Впрочем, изначально негативный настрой членов Собора по отношению к новым властям не помешал соборной делегации настаивать на встрече с председателем Совнаркома. Делегация от Собора во главе с А.Д. Самариным ездила в Петроград, но встреча не состоялась; уклонился Ленин и от встречи в Москве, хотя тут соборную делегацию приняли. На встрече 12 (25) марта со стороны властей присутствовали управляющий делами Совнаркома В.Д. Бонч-Бруевич, представитель наркомата юстиции Д.И. Курский и народный комиссар по страхованию и борьбе с огнем М.Т. Елизаров. Встретили делегацию Собора вполне благожелательно. По словам Самарина, Елизаров от имени Совнаркома заявил, что они вовсе не относятся враждебно к Церкви, как и к другим вероисповеданиям, но не могут допустить влияния Церкви на государство.
Еще более оптимистично был настроен другой участник встречи профессор Николай Кузнецов, который участвовал от имени Собора и в переговорах с Временным правительством. На заседании Собора он подробно поделился своими впечатлениями от встречи. «Беседа с представителями Совета народных комиссаров... произвела на меня лучшее впечатление, чем разговор в октябре 1917 г. с представителями печальной памяти Временного правительства во главе с Керенским. В Керенском чувствовалось двоедушие и неуверенность, что ему должно говорить. Захват церковного имущества в виде зданий и инвентаря церковно-приходских школ был начат именно Временным правительством, и все мои доводы. не находили доступа в душу Керенского. они отскакивали от него, как от стены горох». Представители же Совнаркома, по словам Кузнецова, выразили надежду, что «путем сношений может быть выявлено много недоразумений и могут быть исправлены ошибки, от которых не застрахован Совет народных комиссаров», правда, от принципа декрета «они уже не могут отступить».

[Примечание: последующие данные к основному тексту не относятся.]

/-- Block-specific registers of the WCw pages. -/
def regsWc : List RegInfo :=
  [{ off := 0x040, stride := 4, count := 2, rw := 0xF07 },
    { off := 0x048, stride := 4, count := 2, rw := 0xFFFFFFFF }]

/-- Block-specific registers of the WCwCj pages. -/
def regsWcc : List RegInfo :=
  [{ off := 0x040, rw := 0x301, rwh := 0x400, wo := 0x2 },
    { off := 0x044, stride := 4, count := 4, rw := 0x33F, rwh := 0x400 },
    { off := 0x060, stride := 4, count := 6, rw := 0xFFFFFFFF }]

/-- Block-specific registers of the NCkk pages. -/
def regsNc : List RegInfo :=
  [{ off := 0x040, rw := 0xF0F },
    { off := 0x044, stride := 4, count := 8, rw := 0x3F3F3F3F },
    { off := 0x080, stride := 4, count := 8, rc := 0xFFFFFFFF },
    { off := 0x0A0, rc := 0xFFFFFFFF }]

/-- Block-specific registers of the NCkkEee pages. -/
def regsNce : List RegInfo :=
  [{ off := 0x040, stride := 16, count := 4, w1s := 0x7 },
    { off := 0x044, stride := 16, count := 4 },
    { off := 0x048, stride := 16, count := 4, rw := 0x3FFFF },
    { off := 0x04C, stride := 16, count := 4 },
    { off := 0x080, rw := 0x3 },
    { off := 0x0F0, rwh := 0x3FFF }]

/-- Block-specific registers of the NCkkMm pages. -/
def regsNcm : List RegInfo :=
  [{ off := 0x040, rw := 0x3FFFF },
    { off := 0x044, rw := 0x3FFF },
    { off := 0x048, rw := 0x3FFFF },
    { off := 0x04C, rw := 0x3FFFF },
    { off := 0x050, rw := 0x3FFF },
    { off := 0x054, rw := 0x3F },
    { off := 0x058, w1s := 0x3 },
    { off := 0x05C },
    { off := 0x0F0, rwh := 0x3FFF }]

/-- Block-specific registers of the PBbb pages. (DEDUCED, log 13) -/
def regsPb : List RegInfo :=
  [{ off := 0x040, rw := 0x7 },
    { off := 0x044 },
    { off := 0x080, stride := 8, count := 3, reset := 0x40000, rw := 0xFFF7FF },
    { off := 0x084, stride := 8, count := 3, rw := 0x3F },
    { off := 0x100, stride := 4, count := 48, rw := 0x1FFFF }]

/-- Block-specific registers of the PCnnn pages. -/
def regsPc : List RegInfo :=
  [{ off := 0x040, rw := 0xFFFFD, wo := 0x2 },
    { off := 0x044, stride := 4, count := 2, rw := 0x7FFFFFFF },
    { off := 0x04C, rw := 0xFFFFFFFF },
    { off := 0x050, stride := 4, count := 2, reset := 0x10, rw := 0xFFFFFFF },
    { off := 0x058, stride := 4, count := 2, reset := 0x8, rw := 0xFFFFFF },
    { off := 0x060, rw := 0x1F1F },
    { off := 0x064, reset := 0x100, rw := 0xFFFFFF },
    { off := 0x068 },
    { off := 0x06C, w1c := 0x7FFF },
    { off := 0x070, rc := 0xFFFF }]

/-- Block-specific registers of the LNxx pages. -/
def regsLn : List RegInfo :=
  [{ off := 0x040, rw := 0xFF },
    { off := 0x044, reset := 0x40 }]

/-- Block-specific registers of the PCEc pages. -/
def regsPce : List RegInfo :=
  [{ off := 0x040, reset := 0x450, rw := 0x7FF },
    { off := 0x044 },
    { off := 0x048, rw := 0x3FFFFFFF },
    { off := 0x080, stride := 4, count := 16, rwh := 0x7FFFFFFF },
    { off := 0x0C0, stride := 8, count := 4, rw := 0xFFFFF01F },
    { off := 0x0C4, stride := 8, count := 4, rw := 0xFFFF }]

Елизаров даже заявил делегации Собора, что «мы строим социализм в России, Сам Христос был социалистом и различие наших стремлений лишь в том, что мы проводим социализм принудительным путем». В заключение Кузнецов констатировал, что «народные комиссары, по-видимому, готовы идти навстречу разрешению разных недоумений и исправлению ошибок, связанных с изданием декрета, и даже разъясняют декрет, как они выражаются». Другой член делегации крестьянин Малыгин заявил, что его впечатление от встречи «такое», что отношение комиссаров к Церкви «вполне благожелательное».
Но даже такой оптимистический отчет делегации не убедил членов Собора. Николай Кузнецов, известный канонист и профессор, главный юридический защитник Церкви, впоследствии в тюрьмах и ссылках на собственном опыте смог почувствовать разницу между Керенским и Лениным.
На Поместном соборе была разработана целая программа по противодействию проведению в жизнь данного декрета. Уже одно название ее многое объясняло: «О мероприятиях, вызываемых происходящими гонениями на Православную Церковь». В храмах на богослужении устанавливалась особая молитва «о гонимых ныне за Православную Церковь и о скончавших жизнь свою исповедниках и мучениках». Должны были быть приняты меры к возвращению всего отобранного имущества Церкви. На местах должны были быть образованы особые братства из преданных Церкви людей для ограждения расхищения церковного имущества и возвращения уже отобранного. Как ответ на большевистский декрет звучала и последняя фраза постановления: «Никто, кроме Священного Собора и уполномоченной им церковной власти, не имеет права распоряжаться церковными делами и церковным имуществом, а тем более такого права не имеют люди, не исповедующие даже христианской веры или же открыто заявляющие себя неверующими в Бога».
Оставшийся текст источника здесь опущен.